Items listed in a dataset ▸
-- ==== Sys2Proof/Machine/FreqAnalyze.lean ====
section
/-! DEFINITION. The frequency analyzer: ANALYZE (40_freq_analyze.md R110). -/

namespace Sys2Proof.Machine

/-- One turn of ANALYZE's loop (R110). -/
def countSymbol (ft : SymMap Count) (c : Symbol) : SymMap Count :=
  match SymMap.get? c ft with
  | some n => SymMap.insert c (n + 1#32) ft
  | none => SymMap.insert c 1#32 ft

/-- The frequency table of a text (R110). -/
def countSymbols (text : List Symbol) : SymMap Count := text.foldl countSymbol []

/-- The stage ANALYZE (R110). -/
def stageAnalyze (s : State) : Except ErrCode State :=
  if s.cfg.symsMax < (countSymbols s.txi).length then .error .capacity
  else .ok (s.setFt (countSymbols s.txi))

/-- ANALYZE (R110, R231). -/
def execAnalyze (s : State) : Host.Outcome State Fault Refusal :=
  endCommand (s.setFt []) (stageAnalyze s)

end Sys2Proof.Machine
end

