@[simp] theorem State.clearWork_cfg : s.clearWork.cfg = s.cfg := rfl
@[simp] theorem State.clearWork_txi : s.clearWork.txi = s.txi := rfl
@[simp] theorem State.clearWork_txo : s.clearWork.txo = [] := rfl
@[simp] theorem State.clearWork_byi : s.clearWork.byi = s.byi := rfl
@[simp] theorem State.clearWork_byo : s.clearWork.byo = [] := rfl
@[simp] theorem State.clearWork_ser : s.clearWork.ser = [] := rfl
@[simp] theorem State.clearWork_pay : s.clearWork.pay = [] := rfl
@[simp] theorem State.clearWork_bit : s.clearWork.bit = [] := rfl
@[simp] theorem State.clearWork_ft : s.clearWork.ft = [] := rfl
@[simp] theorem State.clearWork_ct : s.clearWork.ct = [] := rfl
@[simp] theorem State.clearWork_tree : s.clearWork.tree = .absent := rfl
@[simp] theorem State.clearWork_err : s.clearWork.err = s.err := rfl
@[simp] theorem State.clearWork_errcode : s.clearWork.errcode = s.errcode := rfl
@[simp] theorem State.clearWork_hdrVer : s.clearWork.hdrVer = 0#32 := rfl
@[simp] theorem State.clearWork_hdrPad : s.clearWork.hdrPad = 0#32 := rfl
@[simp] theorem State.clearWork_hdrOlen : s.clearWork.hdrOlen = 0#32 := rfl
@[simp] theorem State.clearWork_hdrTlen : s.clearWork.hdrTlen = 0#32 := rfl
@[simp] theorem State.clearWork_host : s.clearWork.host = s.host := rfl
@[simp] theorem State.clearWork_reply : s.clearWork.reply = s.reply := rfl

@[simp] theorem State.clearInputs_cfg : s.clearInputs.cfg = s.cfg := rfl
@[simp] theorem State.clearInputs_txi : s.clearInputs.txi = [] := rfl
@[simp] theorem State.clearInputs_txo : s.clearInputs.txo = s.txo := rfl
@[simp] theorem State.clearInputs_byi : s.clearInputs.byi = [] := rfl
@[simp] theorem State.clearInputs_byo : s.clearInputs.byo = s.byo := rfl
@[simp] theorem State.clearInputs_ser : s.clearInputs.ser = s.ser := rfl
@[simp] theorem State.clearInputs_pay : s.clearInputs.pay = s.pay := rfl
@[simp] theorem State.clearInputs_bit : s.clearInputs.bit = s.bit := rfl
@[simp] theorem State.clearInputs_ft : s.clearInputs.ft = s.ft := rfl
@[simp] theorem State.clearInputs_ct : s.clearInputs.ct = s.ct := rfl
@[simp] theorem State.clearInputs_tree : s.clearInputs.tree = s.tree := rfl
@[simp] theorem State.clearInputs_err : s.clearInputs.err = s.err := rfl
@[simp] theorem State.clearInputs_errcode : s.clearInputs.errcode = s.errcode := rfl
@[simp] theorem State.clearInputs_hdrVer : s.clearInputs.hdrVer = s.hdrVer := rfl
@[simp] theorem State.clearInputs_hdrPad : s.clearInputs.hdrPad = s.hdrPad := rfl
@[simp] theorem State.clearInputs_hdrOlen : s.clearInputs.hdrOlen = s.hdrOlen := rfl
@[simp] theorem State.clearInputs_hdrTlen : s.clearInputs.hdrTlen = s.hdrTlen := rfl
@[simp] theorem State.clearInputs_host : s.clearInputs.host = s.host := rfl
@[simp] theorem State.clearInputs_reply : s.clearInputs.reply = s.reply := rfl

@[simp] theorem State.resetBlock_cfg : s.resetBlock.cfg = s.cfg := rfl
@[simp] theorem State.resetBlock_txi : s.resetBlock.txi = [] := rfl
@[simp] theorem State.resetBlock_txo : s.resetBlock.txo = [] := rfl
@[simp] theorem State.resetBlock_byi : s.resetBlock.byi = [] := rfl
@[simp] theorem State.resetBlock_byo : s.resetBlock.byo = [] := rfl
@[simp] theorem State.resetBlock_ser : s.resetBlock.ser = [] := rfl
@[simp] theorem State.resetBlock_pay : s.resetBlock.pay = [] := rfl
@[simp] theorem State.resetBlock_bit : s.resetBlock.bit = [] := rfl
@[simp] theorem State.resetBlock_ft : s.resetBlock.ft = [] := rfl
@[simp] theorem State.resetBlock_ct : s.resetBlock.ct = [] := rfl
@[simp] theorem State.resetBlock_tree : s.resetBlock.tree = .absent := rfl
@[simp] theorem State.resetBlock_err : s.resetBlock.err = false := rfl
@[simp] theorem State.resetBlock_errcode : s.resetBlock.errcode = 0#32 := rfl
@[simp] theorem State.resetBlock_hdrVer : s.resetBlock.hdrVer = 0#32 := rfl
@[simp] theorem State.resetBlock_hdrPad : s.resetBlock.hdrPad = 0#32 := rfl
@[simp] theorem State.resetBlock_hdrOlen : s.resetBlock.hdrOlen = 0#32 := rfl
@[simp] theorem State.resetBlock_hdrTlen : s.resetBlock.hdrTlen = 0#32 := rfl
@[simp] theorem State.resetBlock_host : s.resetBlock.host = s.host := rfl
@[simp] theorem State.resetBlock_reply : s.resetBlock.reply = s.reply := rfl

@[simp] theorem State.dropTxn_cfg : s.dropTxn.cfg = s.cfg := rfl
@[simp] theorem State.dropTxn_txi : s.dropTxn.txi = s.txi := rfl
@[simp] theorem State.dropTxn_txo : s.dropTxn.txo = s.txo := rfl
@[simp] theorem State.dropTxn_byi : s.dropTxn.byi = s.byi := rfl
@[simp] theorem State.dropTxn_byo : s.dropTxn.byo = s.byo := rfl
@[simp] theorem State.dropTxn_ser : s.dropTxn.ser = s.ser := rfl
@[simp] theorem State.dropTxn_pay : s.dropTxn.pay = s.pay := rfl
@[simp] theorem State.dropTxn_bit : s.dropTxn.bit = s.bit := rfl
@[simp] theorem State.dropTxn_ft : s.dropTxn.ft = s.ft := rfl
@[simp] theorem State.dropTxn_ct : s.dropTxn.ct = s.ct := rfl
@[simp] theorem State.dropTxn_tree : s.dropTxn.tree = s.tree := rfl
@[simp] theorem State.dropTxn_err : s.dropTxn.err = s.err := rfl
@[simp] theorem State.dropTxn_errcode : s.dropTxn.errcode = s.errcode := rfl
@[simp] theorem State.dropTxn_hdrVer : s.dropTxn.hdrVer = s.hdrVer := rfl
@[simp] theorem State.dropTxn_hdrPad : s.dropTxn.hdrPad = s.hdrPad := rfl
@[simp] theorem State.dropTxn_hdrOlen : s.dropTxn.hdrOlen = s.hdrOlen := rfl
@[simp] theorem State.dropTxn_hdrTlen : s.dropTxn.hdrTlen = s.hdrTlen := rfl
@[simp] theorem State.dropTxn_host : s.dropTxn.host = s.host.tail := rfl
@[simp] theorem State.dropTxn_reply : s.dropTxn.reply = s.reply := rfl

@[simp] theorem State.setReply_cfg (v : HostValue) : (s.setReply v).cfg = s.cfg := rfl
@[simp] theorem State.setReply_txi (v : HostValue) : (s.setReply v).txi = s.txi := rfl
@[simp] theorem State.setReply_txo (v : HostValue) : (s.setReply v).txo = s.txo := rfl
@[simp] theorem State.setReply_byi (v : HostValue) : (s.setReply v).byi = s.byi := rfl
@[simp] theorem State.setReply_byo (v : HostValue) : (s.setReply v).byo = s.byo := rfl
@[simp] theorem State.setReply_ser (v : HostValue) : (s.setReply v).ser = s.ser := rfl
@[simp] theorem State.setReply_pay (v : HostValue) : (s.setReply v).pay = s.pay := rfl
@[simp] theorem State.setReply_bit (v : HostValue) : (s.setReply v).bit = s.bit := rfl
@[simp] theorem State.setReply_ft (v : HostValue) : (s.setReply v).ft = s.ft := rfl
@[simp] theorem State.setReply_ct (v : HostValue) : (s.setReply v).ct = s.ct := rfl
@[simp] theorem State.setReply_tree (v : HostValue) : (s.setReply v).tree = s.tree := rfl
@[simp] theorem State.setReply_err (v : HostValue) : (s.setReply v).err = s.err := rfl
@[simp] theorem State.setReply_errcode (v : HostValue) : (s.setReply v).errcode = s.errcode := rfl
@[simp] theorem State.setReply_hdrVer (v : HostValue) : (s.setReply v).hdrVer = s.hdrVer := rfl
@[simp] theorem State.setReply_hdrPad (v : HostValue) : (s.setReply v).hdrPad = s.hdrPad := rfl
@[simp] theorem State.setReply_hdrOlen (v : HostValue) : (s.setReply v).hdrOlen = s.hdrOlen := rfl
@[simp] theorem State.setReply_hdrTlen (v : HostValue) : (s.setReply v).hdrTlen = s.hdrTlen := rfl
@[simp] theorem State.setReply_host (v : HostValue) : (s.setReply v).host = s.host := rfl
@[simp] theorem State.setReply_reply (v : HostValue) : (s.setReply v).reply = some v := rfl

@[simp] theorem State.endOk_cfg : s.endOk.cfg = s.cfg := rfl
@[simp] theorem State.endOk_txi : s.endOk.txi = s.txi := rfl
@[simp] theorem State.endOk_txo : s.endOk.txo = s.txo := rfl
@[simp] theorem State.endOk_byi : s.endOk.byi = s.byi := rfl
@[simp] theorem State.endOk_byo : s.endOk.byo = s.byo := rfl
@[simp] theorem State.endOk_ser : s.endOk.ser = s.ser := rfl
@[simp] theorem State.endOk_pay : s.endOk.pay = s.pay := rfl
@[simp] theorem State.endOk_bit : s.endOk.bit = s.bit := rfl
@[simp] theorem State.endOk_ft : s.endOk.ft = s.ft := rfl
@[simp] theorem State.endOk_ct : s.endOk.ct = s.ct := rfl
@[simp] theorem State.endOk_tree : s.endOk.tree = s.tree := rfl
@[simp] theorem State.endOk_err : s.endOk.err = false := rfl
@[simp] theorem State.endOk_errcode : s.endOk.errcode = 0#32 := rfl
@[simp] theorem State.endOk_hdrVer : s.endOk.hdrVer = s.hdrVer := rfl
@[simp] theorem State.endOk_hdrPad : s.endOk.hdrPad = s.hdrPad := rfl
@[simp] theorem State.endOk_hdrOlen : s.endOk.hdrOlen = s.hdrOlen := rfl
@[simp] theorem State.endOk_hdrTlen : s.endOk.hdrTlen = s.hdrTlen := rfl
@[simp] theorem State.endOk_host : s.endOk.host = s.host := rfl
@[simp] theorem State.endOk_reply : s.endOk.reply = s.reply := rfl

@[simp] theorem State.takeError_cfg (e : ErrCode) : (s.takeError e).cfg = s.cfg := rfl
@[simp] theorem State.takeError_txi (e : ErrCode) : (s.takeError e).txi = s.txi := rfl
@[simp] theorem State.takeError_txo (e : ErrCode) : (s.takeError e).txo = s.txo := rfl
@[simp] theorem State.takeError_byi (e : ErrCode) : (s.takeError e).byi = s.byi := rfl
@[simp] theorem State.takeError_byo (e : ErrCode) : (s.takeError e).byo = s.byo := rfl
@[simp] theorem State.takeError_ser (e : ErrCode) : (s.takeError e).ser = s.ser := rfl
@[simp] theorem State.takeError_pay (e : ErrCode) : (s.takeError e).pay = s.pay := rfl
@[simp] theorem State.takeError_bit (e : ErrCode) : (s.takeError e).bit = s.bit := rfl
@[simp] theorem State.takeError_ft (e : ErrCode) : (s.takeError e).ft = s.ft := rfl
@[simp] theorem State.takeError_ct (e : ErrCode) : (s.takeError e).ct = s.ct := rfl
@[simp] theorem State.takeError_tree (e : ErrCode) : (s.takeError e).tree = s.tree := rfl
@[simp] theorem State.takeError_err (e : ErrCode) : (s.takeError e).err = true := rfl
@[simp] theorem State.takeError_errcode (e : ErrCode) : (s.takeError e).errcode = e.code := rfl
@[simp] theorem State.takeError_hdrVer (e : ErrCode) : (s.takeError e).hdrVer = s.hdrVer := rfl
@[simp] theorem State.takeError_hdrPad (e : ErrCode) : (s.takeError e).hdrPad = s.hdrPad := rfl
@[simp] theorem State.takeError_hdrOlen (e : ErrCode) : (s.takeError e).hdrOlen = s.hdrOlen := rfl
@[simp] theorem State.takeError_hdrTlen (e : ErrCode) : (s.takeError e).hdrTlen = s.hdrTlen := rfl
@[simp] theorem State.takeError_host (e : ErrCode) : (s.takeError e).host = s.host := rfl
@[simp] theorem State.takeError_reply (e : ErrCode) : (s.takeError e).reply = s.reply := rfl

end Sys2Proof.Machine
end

WORK REQUEST ▸
Locate and copy each line in the data above that includes the word "Machine".

EXERCISE ANSWER ▸
-- ==== Sys2Proof/Machine/FreqAnalyze.lean ====
namespace Sys2Proof.Machine
end Sys2Proof.Machine
end Sys2Proof.Machine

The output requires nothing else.